Let us crunch a few numbers to show the point. Our hypothesis are the following. The equity market return is Gaussian with a mean of 8.76% and a standard deviation of 18.95% (these values are coming from history between 1871 and 1973). We choose a cost of debt of 5% we and choose various levels of leverage. We do not make any smart investment decision and just follow the market. Our return on equity follows the table below.

One important thing to note is the the numbers grow fast. As a result of that, it is not impressive for a hedge fund leveraged by a factor of 2 to make 15% return. In fact, the fund is underperforming the average.

Where is the catch ? It is in the risk of course. The table below shows the risk that a catastrophe happens (namely the fund looses all itsequity). The risk in minimal when leverage is low but at a factor of 2, it is higher than 1%. Said otherwise, if 80 funds are playing this strategy simultaneously, one of them will probably fail this year.
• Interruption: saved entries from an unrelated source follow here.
/-! ### A state after some tones -/

/-- The buffer holds the samples of the tones `ts`. -/
def Fits (s : State) (ts : List Tone) : Prop :=
  s.buf.length + (emitTones (rateF s) s.syn ts).2.length ≤ Config.bufCap

theorem Fits.left {s : State} {as bs : List Tone} (h : Fits s (as ++ bs)) : Fits s as := by
  rw [Fits, emitTones_append, List.length_append] at h
  rw [Fits]
  omega

theorem readyToEmit_afterTones {s : State} {ts : List Tone} : readyToEmit (afterTones s ts) ↔ readyToEmit s := Iff.rfl

theorem sourceOk_afterTones {s : State} {ts : List Tone} : sourceOk (afterTones s ts) ↔ sourceOk s := Iff.rfl

theorem fits_applyFit {s : State} {md : Mode} {ts : List Tone} : Fits (applyFit s md) ts ↔ Fits s ts := Iff.rfl

/-- Two lists of tones one after the other leave what their concatenation leaves (R62, R73). -/
theorem afterTones_append (s : State) (as bs : List Tone) :
    afterTones (afterTones s as) bs = afterTones s (as ++ bs) := by
  have hrate : rateF (appendOutput s (emitTones (rateF s) s.syn as)) = rateF s := (rfl)
  simp only [← appendOutput_eq_afterTones, hrate, emitTones_append]
  apply State.ext_fields <;> simp

/-- Emitting where some tones were emitted before. -/
theorem emitPending_afterTones {s : State} {as bs : List Tone} (h : Fits s (as ++ bs)) :
    emitPending (afterTones s as) bs = afterTones s (as ++ bs) := by
  rw [Fits, emitTones_append, List.length_append, ← Nat.add_assoc, ← List.length_append] at h
  rw [emitPending_of_fits h, appendOutput_eq_afterTones, afterTones_append]

/-- A fit and an emission write different fields. -/
theorem applyFit_afterTones (s : State) (md : Mode) (ts : List Tone) :
    applyFit (afterTones s ts) md = afterTones (applyFit s md) ts := by
  have hcanvas : fittedCanvas (appendOutput s (emitTones (rateF s) s.syn ts)) md = fittedCanvas s md := (rfl)
  have hrecord : fitRecord (appendOutput s (emitTones (rateF s) s.syn ts)) md = fitRecord s md := (rfl)
  have hrate : rateF (applyFit s md) = rateF s := (rfl)
  simp only [← appendOutput_eq_afterTones]
  apply State.ext_fields <;> simp [hcanvas, hrecord, hrate]

theorem scanTones_afterTones (s : State) (md : Mode) (ts : List Tone) :
    scanTones (afterTones s ts) md = scanTones s md := scanTones_congr rfl rfl rfl

/-! ### The commands of the sequence -/

theorem runCommands_cons {i : Instr} {s t : State} (h : exec i s = .next t) (is : List Instr) :
    runCommands (i :: is) s = runCommands is t := by
  rw [runCommands, h]

/-- EMIT of 200 ms at 0 Hz on a legal setting (R107). -/
theorem exec_emit_silence {s : State} (hready : readyToEmit s) (hf : s.opf = f64OfNat 0) (hd : s.opd = f64OfNat 200) :
    exec .emit s = .next (emitPending s [plainTone 0 200]) := by
  have hfreq : checkFreq (f64OfNat 0) = none := checkFreq_none_iff.2 (f64OfNat_finite (by decide))
  have hdur : checkDur (f64OfNat 200) = none := checkDur_none_iff.2 (f64Nonneg_ofNat (by decide))
  rw [exec, execEmit, hf, hd]
  simp only [checked, firstErr, hready.checkRate_none, hready.checkDepth_none, hfreq, hdur]
  rfl

/-- The six commands of P5 after its clears leave the canvas of the mode and the tones of a run, if these fit the
buffer: each emits one more part of the list. -/
theorem runCommands_runTones {s : State} {md : Mode} (hready : readyToEmit s) (hsource : sourceOk s)
    (hf : s.opf = f64OfNat 0) (hd : s.opd = f64OfNat 200) (hfits : Fits s (runTones (applyFit s md) md)) :
    runCommands [.emit, .vis (Config.modeNumber md), .fit (Config.modeNumber md), .scan (Config.modeNumber md),
        .endTones, .emit] s
      = some (afterTones (applyFit s md) (runTones (applyFit s md) md)) := by
  have hready' : readyToEmit (applyFit s md) := hready
  rw [runTones_eq] at hfits ⊢
  have hend := hfits.left
  have hscan := hend.left
  have hvis := hscan.left
  have hsilence : emitPending s [plainTone 0 200] = afterTones s [plainTone 0 200] := emitPending_of_fits hvis.left
  rw [runCommands_cons (exec_emit_silence hready hf hd), hsilence]
  rw [runCommands_cons (exec_vis_of_ready md (readyToEmit_afterTones.2 hready)), emitPending_afterTones hvis]
  rw [runCommands_cons (exec_fit_of_sourceOk md (sourceOk_afterTones.2 hsource)), applyFit_afterTones]
  rw [runCommands_cons (exec_scan_of_ready (readyToEmit_afterTones.2 hready') (applyFit_fitValid s md)
    (applyFit_fitMode s md)), scanTones_afterTones, emitPending_afterTones (fits_applyFit.2 hscan)]
  rw [runCommands_cons (exec_endTones_of_ready (readyToEmit_afterTones.2 hready')),
    emitPending_afterTones (fits_applyFit.2 hend)]
  rw [runCommands_cons (exec_emit_silence (readyToEmit_afterTones.2 hready') hf hd),
    emitPending_afterTones (fits_applyFit.2 hfits), runCommands]

/-- The state after SYNTH_CLEAR and BUF_CLEAR (R75, R77). -/
def cleanSlate (s : State) : State := { s with err := ErrRecord.ok, syn := Syn.fresh, buf := [], outValid := false }

theorem runCommands_clears (s : State) (is : List Instr) :
    runCommands (.synthClear :: .bufClear :: is) s = runCommands is (cleanSlate s) := by
  have hbuf : exec .bufClear (freshSyn (clearErr s)) = .next (cleanSlate s) := rfl
  rw [runCommands_cons (t := freshSyn (clearErr s)) rfl, runCommands_cons hbuf]

theorem applyFit_cleanSlate (s : State) (md : Mode) : applyFit (cleanSlate s) md = cleanSlate (applyFit s md) := by
  have hcanvas : fittedCanvas (cleanSlate s) md = fittedCanvas s md := (rfl)
  have hrecord : fitRecord (cleanSlate s) md = fitRecord s md := (rfl)
  rw [applyFit, hcanvas, hrecord]
  rfl

theorem runTones_cleanSlate (s : State) (md : Mode) : runTones (cleanSlate s) md = runTones s md := by
  have hscan : scanTones (cleanSlate s) md = scanTones s md :=
    scanTones_congr (s := cleanSlate s) (s' := s) rfl rfl rfl
  rw [runTones, runTones, hscan]

/-- From a clean slate the tones of a run leave what RUN leaves, but for OUT_VALID and OUT_SR. -/
theorem afterTones_cleanSlate (s : State) (ts : List Tone) : afterTones (cleanSlate s) ts =
    { finishRun s (emitTones (rateF s) Syn.fresh ts) with outValid := false, outSr := s.outSr } := (rfl)

/-- Settles O33: from a clean slate the commands emit the tones of the run, and these fit the buffer. -/
theorem standaloneSequenceEqualsRun : Obligations.StandaloneSequenceEqualsRun := by
  intro s t md hf hd ht hok
  rcases exec_run_cases (Config.modeNumber md) s with ⟨e, -, hraise, hrun⟩ | ⟨-, -, -, hready, hsource⟩
  · cases hrun.symm.trans ht
    exact absurd hok hraise.1
  cases (exec_run_of_ready md hready hsource).symm.trans ht
  have htones : runTones (applyFit (cleanSlate s) md) md = runTones (applyFit s md) md := by
    rw [applyFit_cleanSlate, runTones_cleanSlate]
  have hfits : Fits (cleanSlate s) (runTones (applyFit (cleanSlate s) md) md) := by
    obtain ⟨-, hhigh, -⟩ := hready
    simpa [Fits, cleanSlate] using run_samples_le md (s := cleanSlate s) hhigh _
  have hrun := runCommands_runTones (s := cleanSlate s) hready hsource hf hd hfits
  rw [htones, applyFit_cleanSlate, afterTones_cleanSlate] at hrun
  refine ⟨_, ?_, rfl⟩
  rwa [runCommands_clears]

end Sys2Proof.Machine

/-! SUPPORT. Lemmas of the exceptions family (spec/60_exceptions.md): no command reads the error record it finds, the
record that each failing check raises, and the order of the checks. -/

namespace Sys2Proof.Machine

/-! ### No command reads the error record (R112, R118) -/

theorem raiseErr_raiseErr (s : State) (e e' : ErrRecord) : raiseErr (raiseErr s e) e' = raiseErr s e' := (rfl)

theorem checked_raiseErr {cs : List (Option ErrRecord)} {s effect effect' : State} (e : ErrRecord)
    (h : effect = effect') : checked cs (raiseErr s e) effect = checked cs s effect' := by
  rw [h, checked, checked]
  cases firstErr cs with
  | none => rfl
  | some e' => exact raiseErr_raiseErr s e e'

theorem withMode_raiseErr {m : Nat} {s : State} {effect effect' : Mode → State} (e : ErrRecord)
    (h : ∀ md, effect md = effect' md) : withMode m (raiseErr s e) effect = withMode m s effect' := by
  rw [withMode, withMode]
  cases modeOf m with
  | none => exact raiseErr_raiseErr s e _
  | some md => exact h md

theorem rateF_raiseErr (s : State) (e : ErrRecord) : rateF (raiseErr s e) = rateF s := (rfl)

theorem appendOutput_raiseErr (s : State) (e : ErrRecord) (out : Syn × List Sample) :
    appendOutput (raiseErr s e) out = appendOutput s out := (rfl)

theorem emitPending_raiseErr (s : State) (e : ErrRecord) (ts : List Tone) :
    emitPending (raiseErr s e) ts = emitPending s ts := by
  rw [emitPending, emitPending, rateF_raiseErr, raiseErr_buf, raiseErr_syn, raiseErr_raiseErr, appendOutput_raiseErr]

theorem scanTones_raiseErr (s : State) (e : ErrRecord) (md : Mode) :
    scanTones (raiseErr s e) md = scanTones s md := scanTones_congr rfl rfl rfl

theorem applyFit_raiseErr (s : State) (e : ErrRecord) (md : Mode) : applyFit (raiseErr s e) md = applyFit s md := by
  have hcanvas : fittedCanvas (raiseErr s e) md = fittedCanvas s md := (rfl)
  have hrecord : fitRecord (raiseErr s e) md = fitRecord s md := (rfl)
  rw [applyFit, hcanvas, hrecord]
  rfl

theorem runSequence_raiseErr (s : State) (e : ErrRecord) (md : Mode) :
    runSequence (raiseErr s e) md = runSequence s md := by
  have hcount : runCount (raiseErr s e) md = runCount s md := by
    rw [runCount, runCount, rateF_raiseErr, applyFit_raiseErr]
  rw [runSequence, runSequence, hcount, rateF_raiseErr, applyFit_raiseErr, raiseErr_raiseErr]

/-- The outcome of a command does not depend on the error record that it finds. -/
theorem exec_raiseErr (i : Instr) (s : State) (e : ErrRecord) : exec i (raiseErr s e) = exec i s := by
  cases i with
  | nop | synthClear | bufClear | clear => rfl
  | emit | emitPhi | endTones =>
    exact congrArg Host.Outcome.next (checked_raiseErr e (emitPending_raiseErr s e _))
  | vis m =>
    exact congrArg Host.Outcome.next (withMode_raiseErr e fun md =>
      checked_raiseErr e (emitPending_raiseErr s e (visTones md)))
  | fit m =>
    exact congrArg Host.Outcome.next (withMode_raiseErr e fun md => checked_raiseErr e (applyFit_raiseErr s e md))
  | scan m =>
    exact congrArg Host.Outcome.next (withMode_raiseErr e fun md =>
      checked_raiseErr e (by rw [emitPending_raiseErr, scanTones_raiseErr]))
  | run m =>
    exact congrArg Host.Outcome.next (withMode_raiseErr e fun md => checked_raiseErr e (runSequence_raiseErr s e md))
Does this strategy create value?  Unfortunately not. For each level of leverage, we can use the Modigliani Miller theorem and see what level of return, investors should demand for the level of risk (the computation could be slightly altered by tax but most of these funds do not pay capital gain tax). The results are in the third column. As predicted, this normal level of return is equal to the one achieved by the monkey (i.e. the average).

The example above is crude yet meaningful. Modern finance makes an extensive use of derivatives, short selling and so on wich very often create some level of obligation to the holder and/or increase leverage and/ or risk. The same theroy applies but the estimation of the real risk taken by these investment vehicle is much more difficult. The chase for the monkey will go on.